Relaxed atomics are effectively compiler-barrier atomics, and *shouldn't* have any runtime overhead. Are you encountering cases where there's more inefficiency than that?

read/write volatile

Posted Jan 9, 2026 19:54 UTC (Fri) by mb (subscriber, #50428) [Link] (1 responses)

Yes. Should not.
As I said, it's an LLVM problem on AVR. Which is not a stable tier.
Atomic always use heavy syncing on AVR in the current compiler.

But that was not my point.

My point was that I think volatile accesses are not sound in Rust for inter thread communication.

read/write volatile

Posted Jan 9, 2026 22:10 UTC (Fri) by josh (subscriber, #17465) [Link]

> As I said, it's an LLVM problem on AVR. Which is not a stable tier.
> Atomic always use heavy syncing on AVR in the current compiler.

Ah, got it, thank you. Hopefully that can be fixed.

> My point was that I think volatile accesses are not sound in Rust for inter thread communication.

Right, I believe that's correct.

read/write volatile

Posted Jan 10, 2026 9:33 UTC (Sat) by plugwash (subscriber, #29694) [Link] (5 responses)

> Relaxed atomics are effectively compiler-barrier atomics, and *shouldn't* have any runtime overhead.

The situation is a little more subtle than that.

Relaxed atomics on a given memory location, must behave as-if they had a well-defined order (though this order may differ from operations on other memory locations, unless fences are used), and this must apply to the whole set of atomic operations. You may only be using load and store on a particular location, but the compiler doesn't know that. Other code might be performing other atomic operations on that location.

My understanding is that this effectively means that if you implement read-modify-write operations by using a global lock, you must also implement plain write operations using that same global lock.

read/write volatile

Posted Jan 10, 2026 20:13 UTC (Sat) by comex (subscriber, #71521) [Link] (1 responses)

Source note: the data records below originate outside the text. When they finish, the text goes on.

/-! ## Graph and host (11 R239 to R241; 01 R13) -/

/-- GSUBMIT: the record is read and goes to the scheduler, whose acceptance completes the entry. -/
def State.runGsubmit (s : State) (k : Nat) (ent : Entry) (ar : BitVec 4) : En Ran := do
  let a := ent.areg ar
  let r := (8 * a.ptr.toNat, 8 * a.ptr.toNat + 8 * 576)
  need cBOUNDS (s.runOk k a [1, 2] .read r && decide (a.ptr.toNat % 8 = 0))
  s.leaseOk k a .read r
  let s := s.readSide k a [r]
  let l := s.sideBytes k a a.ptr.toNat 576
  need cPOISON (!l.any (·.2))
  let raw := l.map (·.1)
  let b := s.bank k
  let sub : Submission := {
    q := (ent.x 0).toNat, asid := b.asid, gen := b.gen, host := false, cell := k, uid := ent.uid
    record := (List.range 72).map (fun i => wNat (leNat ((raw.drop (8 * i)).take 8)))
    regs := (List.range 15).map (fun i => vget ent.a (i + 1) {}) }
  pure { s := { s with sched := { s.sched with subs := s.sched.subs ++ [sub] } }, need := .accept }

def State.runGsignal (s : State) (ent : Entry) (ab : BitVec 4) (n : Nat) : En Ran := do
  let a := ent.areg ab
  let h ← s.namedBuf a a.canWrite
  pure { s := s.modBuf h (fun b => { b with arrive := (b.arrive + n) % 2 ^ 32 }) }

def State.runArrwait (s : State) (ent : Entry) (ab : BitVec 4) : En Ran := do
  let a := ent.areg ab
  let _ ← s.namedBuf a a.canRead
  pure { s := s, need := .arrive }

/-- HNOTIFY: the record waits for its ring, with the engine's next sequence number (17 R326). -/
def State.runHnotify (s : State) (k : Nat) (ent : Entry) : En Ran := do
  let v := (ent.x 0).toNat
  need cBOUNDS (decide (v < 0x7F0))
  let (s, n) := s.nextSeq k
  let b := s.bank k
  pure { s := s.postRecord b.asid b.gen v (ent.x 1) n (some (k, ent.uid)), need := .ring }

/-! ## Starting entries (05 R92; 11 R216, R217, R244) -/

/-- Does an operation ask the scheduler die, which takes a context there (17 R320)? -/
def XOp.asks : XOp → Bool
  | .balloc _ _ | .bref _ | .bdrop _ | .bxfer _ _ | .gsubmit _ | .gsignal _ _ => true
  | _ => false

def State.runXfer (s : State) (k : Nat) (ent : Entry) (x : XOp) : En Ran :=
  let s := if x.asks then s.drawFlits k else s
  match x with
  | .copy opc f => s.runCopy k ent opc f
  | .amo opc f => s.runAmo k ent opc f
  | .xstream i ar => s.runXstream k ent i ar
  | .xstrend i => s.runXstrend k i
  | .xchan c ad => s.runXchan k ent c ad
  | .xchanClose c => s.runXchanClose k c
  | .phase scope group => s.runPhase k scope group
  | .fence scope => .ok { s := s, need := .drain scope }
  | .cbar => s.runCbar k
  | .balloc ad slot => s.runBalloc k ent ad slot
  | .bref as => s.runBref k ent as
  | .bdrop as => s.runBdrop k ent as
  | .bxfer as r => s.runBxfer ent as r
  | .gsubmit ar => s.runGsubmit k ent ar
  | .gsignal ab n => s.runGsignal ent ab n
  | .gwait => .ok { s := s, need := .gwait }
  | .arrwait ab => s.runArrwait ent ab
  | .hnotify => s.runHnotify k ent
  | .idle => .ok { s := s }

/-- A primary entry runs on the engine of its die class. -/
def State.runPrimary (s : State) (k : Nat) (ent : Entry) (i : Instr) : En Ran :=
  match s.cls k with
  | 1 => s.runMatrix k ent i
  | 2 => s.runSparse k ent i
  | _ => s.runSort k ent i

/-- Does an entry end or order a phase, so that later entries wait for it (12 R244)? -/
def Entry.orders (e : Entry) : Bool :=
  match e.op with
  | .xfer (.phase _ _) => true
  | .xfer (.fence _) => true
  | _ => false

/-- Does an entry start only when every earlier one has completed (11 R230, R233, R235, R241)? -/
def Entry.alone (e : Entry) : Bool :=
  e.orders || (match e.op with | .xfer .hnotify => true | .xfer (.xstrend _) => true | _ => false)

/-- Have the posted window writes of a cell's engine to cell j landed (12 R245)? -/
def State.quietTo (s : State) (k j : Nat) : Bool :=
  !(s.cell k).posted.any (fun p => !p.mcast && p.chan.isNone && p.dst.chip?.any (fun a => chipKey a == j))

/-- Has an XCOPYC of a channel elements parked, behind which a later one, an opening or a closing waits (11 R216, R225, R227)? -/
def Entry.parksOn (e : Entry) (c : Nat) : Bool :=
  e.need == .replay && (match e.op with | .xfer (.copy opc f) => opc == 0x182 && f.ch.toNat == c | _ => false)

/-- Have the bytes of earlier entries of a channel landed? -/
def State.chanQuiet (s : State) (k c : Nat) (before : List Entry) : Bool :=
  !(s.cell k).posted.any (fun p => p.chan.any (fun h => h.c == c)) && !before.any (fun e => e.parksOn c)

/-- May a transfer entry start, its wait aside? Its own writes at its start come after the posted window writes of earlier entries to the
same cell (12 R245), and an atomic after what earlier entries have still to write to its word (11 R216). -/
def State.xferReady (s : State) (k : Nat) (ent : Entry) : Bool :=
  let before := (s.bank k).xfer.entries.filter (fun e => decide (e.uid < ent.uid))
  !before.any Entry.orders && (!ent.alone || before == []) &&
    (match ent.op with
      | .xfer (.copy opc f) =>
        let (rs, ws, own) := s.copySpots k ent opc f
        s.clearFor11 k rs ws own && s.copyRoom k ent opc f &&
          (opc == 0x182 || (ent.areg f.ad).kind != 1 || s.quietTo k k) &&
          (opc != 0x182 || !before.any (fun e => e.parksOn f.ch.toNat))
      | .xfer (.amo _ f) =>
        let a := ent.areg f.aa
        let r := [(8 * a.ptr.toNat, 8 * a.ptr.toNat + (if f.sz then 64 else 32))]
        s.clearFor11 k (a.spots k r) (a.spots k r) true && (a.kind == 2 || s.quietTo k (chipKey (amoAddr k a)))
      | .xfer (.balloc ad _) =>
        let a := ent.areg ad
        s.clearFor11 k (a.spots k [(8 * a.ptr.toNat, 8 * a.ptr.toNat + 512)]) [] false
      | .xfer (.gsubmit ar) =>
        let a := ent.areg ar
        s.clearFor11 k (a.spots k [(8 * a.ptr.toNat, 8 * a.ptr.toNat + 4608)]) [] false
      | .xfer (.xchan c _) => s.chanQuiet k c before
      | .xfer (.xchanClose c) => s.chanQuiet k c before
      | .xfer .hnotify => s.drained k ent.uid 3
      | _ => true)

/-- Does the cell's task still hold the cores that its engines serve: not stopped for pre-emption or a fault? -/
def State.mayStart (s : State) (k : Nat) : Bool := !(s.cell k).preempt && (s.bank k).ending.isNone

/-- ENGINE_ENTRY_START: the next entry, its wait granted, makes its checks and runs, or stops the queue. -/
def execEngineEntryStart (k : Nat) (e : EngIx) (s : State) : Out :=
  .next (
    match (s.bank k).upNext e with
    | none => s
    | some ent =>
      if (ent.stage = .granted ∨ ent.q.wsem = 0) ∧ s.mayStart k = true then
        match ent.op with
        | .prim i => if s.testDue k then s else s.started k e ent (s.runPrimary k ent i)
        | .xfer x => if s.xferReady k ent then s.started k e ent (s.runXfer k ent x) else s
      else s)

/-! ## Completion (05 R92; 11 R216, R233) -/

/-- What an entry leaves at its completion: its buffer writes count as stored; a PHASE takes a new snapshot. -/
def State.atCompletion (s : State) (k : Nat) (ent : Entry) : State :=
  let s := ent.late.foldl (fun s l => (s.bufPutW k l.h l.off l.data).cacheTouch (s.bank k).asid l.h l.off l.data.length) s
  match phaseOf ent.op with
  | some _ => s.snapshot k
  | none => s

/-- ENGINE_ENTRY_COMPLETE: the entry at the front completes and signals. -/
def execEngineEntryComplete (k : Nat) (e : EngIx) (s : State) : Out :=
  .next (
    let q := (s.bank k).engine e
    match q.entries with
    | ent :: _ =>
      let behind := q.stop.isSome && (match q.culprit with | some u => decide (u ≤ ent.uid) | none => false)
      if (ent.stage = .finished ∨ (ent.stage = .far ∧ s.needMet k ent = true)) ∧ !behind then (s.atCompletion k ent).complete k e ent
      else s
    | [] => s)

/-! ## Far-end replies (11 R216, R239, R240) -/

/-- Kids of a cell's GWAIT: the nodes that earlier entries placed in its queue. -/
def Bank.kidsOf (b : Bank) (ent : Entry) : List Kid :=
  b.kids.filter (fun x => x.q == (ent.x 0).toNat && decide (x.uid < ent.uid))

/-- Does a status count as cancelled (11 R240; 13 R262)? -/
def cancelled (st : Nat) : Bool := st != 0 && st != 4 && st != 6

That’s correct, but not actually applicable to Rust, because Rust doesn’t allow atomics to be implemented with a global lock, unlike C++ and C. Instead, on targets that don’t natively support atomics, Rust just makes the atomic APIs unavailable. It’s one of those tradeoffs where Rust is willing to accept slightly less portability in exchange for a nicer programming model.

read/write volatile

Posted Jan 11, 2026 17:49 UTC (Sun) by garyguo (subscriber, #173367) [Link]

Note that the kernel unconditionally provide 64-bit atomic operation to all archs, and in archs that doesn't support native atomics on 64-bit integers, they are implemented using locks. This means that using `READ_ONCE()` on u64 for atomic ops is incorrect (it needs to be a `atomic64_read()`).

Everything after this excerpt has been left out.